# leadgen — Complete Documentation

**Apollo-class local lead generation from Google Maps. No API. Streams leads
straight into Notion, Google Sheets, or CSV with live progress and guaranteed
zero duplicates.**

Built by Auradevs. One tool, four ways to run it, sellable on LemonSqueezy.

---

## Table of contents
1. [What it is & why it beats Apollo for local](#1-what-it-is)
2. [The four instances](#2-the-four-instances)
3. [Install (step by step)](#3-install)
4. [Connect a destination (Notion / Sheets / CSV)](#4-connectors)
5. [Usage — the ultimate step-by-step](#5-usage)
6. [Every command & flag](#6-cli-reference)
7. [The field set (Apollo-grade)](#7-fields)
8. [Run it from an AI agent (Claude / Copilot / Codex)](#8-ai-agents)
9. [Host it (runs with your computer off) + email](#9-hosting)
10. [Sell it on LemonSqueezy (licensing)](#10-selling)
11. [Edge cases handled](#11-edge-cases)
12. [Troubleshooting & FAQ](#12-troubleshooting)

---

## 1. What it is
You give it a **niche + city + how many leads**. It opens Google Maps in a real
(headless) browser, scrolls the results, opens each listing, and extracts a rich
field set — then pushes each lead **directly** into your database as it's found.

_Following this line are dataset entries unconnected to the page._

/-- A discrete input changes; its debounced state stands, and a jaw's relief switch stays without a timer (R165). -/
theorem keeps_setDiscrete (s : State) (k : DiscreteInput) (d : Discrete) (hstate : d.state = (s.discrete k).state)
    (htimer : ∀ i, k = .relief i → (s.slots.get i).kind = .jaw → (s.slots.get i).relief.timer = none → d.timer = none) :
    KeepsLaws s (s.setDiscrete k d) := by
  have hslot : ∀ (i : SlotId) (f : Slot → Slot), (∀ x, (f x).crusher = x.crusher ∧ (f x).kind = x.kind ∧ (f x).cp = x.cp) →
      (f (s.slots.get i)).lockout.state = (s.slots.get i).lockout.state →
      ((s.slots.get i).kind = .jaw → (s.slots.get i).relief.timer = none → (f (s.slots.get i)).relief.timer = none) →
      KeepsLaws s (s.modSlot i f) := by
    intro i f hf hlock hrelief
    refine ⟨id, fun hq j => ?_, fun hm j => ?_, fun hw j => ?_⟩
    all_goals by_cases hj : j = i
    · subst hj; rw [State.modSlot_slot_self, (hf _).1]; exact hq j
    · rw [State.modSlot_slot_ne _ _ hj]; exact hq j
    · subst hj
      obtain ⟨hcrusher, hkind, -⟩ := hf (s.slots.get j)
      dsimp only
      rw [State.modSlot_slot_self, hcrusher, hkind, hlock]
      intro hk
      obtain ⟨hcoherent, hhome, hdrains, hjaw, hlocked, hearly⟩ := hm j hk
      exact ⟨hcoherent, hhome, hdrains, fun hk => ⟨(hjaw hk).1, hrelief hk (hjaw hk).2⟩, hlocked, hearly⟩
    · dsimp only; rw [State.modSlot_slot_ne _ _ hj]; exact hm j
    · subst hj
      obtain ⟨hcrusher, -, hcp⟩ := hf (s.slots.get j)
      dsimp only
      rw [State.modSlot_slot_self, hcrusher, hcp]
      exact hw j
    · dsimp only; rw [State.modSlot_slot_ne _ _ hj]; exact hw j
  cases k with
  | relief i => exact hslot i (fun x => { x with relief := d }) (fun _ => ⟨rfl, rfl, rfl⟩) rfl (htimer i rfl)
  | lockout i => exact hslot i (fun x => { x with lockout := d }) (fun _ => ⟨rfl, rfl, rfl⟩) hstate (fun _ h => h)
  | running i => exact hslot i (fun x => { x with running := d }) (fun _ => ⟨rfl, rfl, rfl⟩) rfl (fun _ h => h)
  | lineStop => exact .of_slots rfl rfl rfl
  | selectorA => exact .of_slots rfl rfl rfl
  | selectorB => exact .of_slots rfl rfl rfl

theorem keeps_discreteInputChange (k : DiscreteInput) (closed : Bool) (s : State) : Keeps s (execDiscreteInputChange k closed s) := by
  unfold execDiscreteInputChange
  split
  · exact ⟨s, rfl, .refl s⟩
  · refine ⟨_, rfl, keeps_setDiscrete _ _ _ ?_ (fun i hk hjaw htimer => ?_)⟩
    · unfold Discrete.change; split <;> rfl
    · subst hk
      have huse : s.discreteInUse (.relief i) = false := by simp [State.discreteInUse, hjaw]
      unfold Discrete.change
      split
      · exact htimer
      · simp [huse]

/-- A relief start or end at a debounced switch, which no jaw has (R62, R165). -/
theorem keeps_reliefInput {d : Discrete} (hp : s.phase = .running) (htimer : (s.slots.get i).relief.timer ≠ none)
    {f : Ev → SlotId → Ev} (ht : ∀ ev, Tended i ev (f ev i)) (hf : ∀ ev, Lawful i ev → (ev.slot i).kind ≠ .jaw → Lawful i (f ev i)) :
    KeepsLaws s (f (Ev.of (s.setDiscrete (.relief i) d)) i).commit := by
  refine keeps_input (s' := s.setDiscrete (.relief i) d) (i := i) hp rfl rfl (fun j hj => by simp [State.setDiscrete, hj]) ?_ ?_ ?_ (ht _) (fun _ hfits => ?_)
  all_goals simp only [State.setDiscrete, State.modSlot_slot_self]
  have hkind : (s.slots.get i).kind ≠ .jaw := fun hk => htimer (hfits.jaw hk).2
  refine hf _ ?_ (by rw [slot_of]; simpa [State.modSlot_slot_self] using hkind)
  unfold Lawful
  rw [crusher_of, slot_of, State.modSlot_slot_self]
  obtain ⟨hcoherent, hhome, hdrains, hjaw, hlocked⟩ := hfits
  exact ⟨hcoherent, hhome, hdrains, fun hk => absurd hk hkind, hlocked⟩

**Why it beats Apollo for local SMBs:** Apollo is built for corporate B2B and is
weak on local businesses (and gates emails/phones behind plans). leadgen pulls
**phone, website, socials, geo-coordinates, Google Place ID, rating, review
count + review text, opening hours, price level, photos/logo, and a computed
Lead Score** — data Apollo simply doesn't have for a neighbourhood café. It also
filters to businesses **without a website** (your prime web-design prospects),
which Apollo can't do at all.

---

## 2. The four instances
The same engine, packaged four ways (all from this one repo):

| # | Instance | How |
|---|----------|-----|
| 1 | **Executable** | `python -m leadgen_maps run …` — runs directly from the source tree. |
| 2 | **Installable package** | `pip install .` gives a global `leadgen` command (this is what a buyer installs). |
| 3 | **AI-agent + manual** | A skill file (`skills/leadgen/SKILL.md`) lets Claude/Copilot/Codex drive it with `--json`; humans use the same CLI. |
| 4 | **Terminal / hosted** | Runs in any terminal; Dockerfile + worker run it on a server. **Requires internet** — it exits with a clear error offline. |

---

## 3. Install
> **Bought the packaged binary and not a developer?** Skip this section — follow
> **[BUYER-GUIDE.md](BUYER-GUIDE.md)** instead (per-OS, no Python needed).

**Prerequisites:** Python 3.9+ and an internet connection.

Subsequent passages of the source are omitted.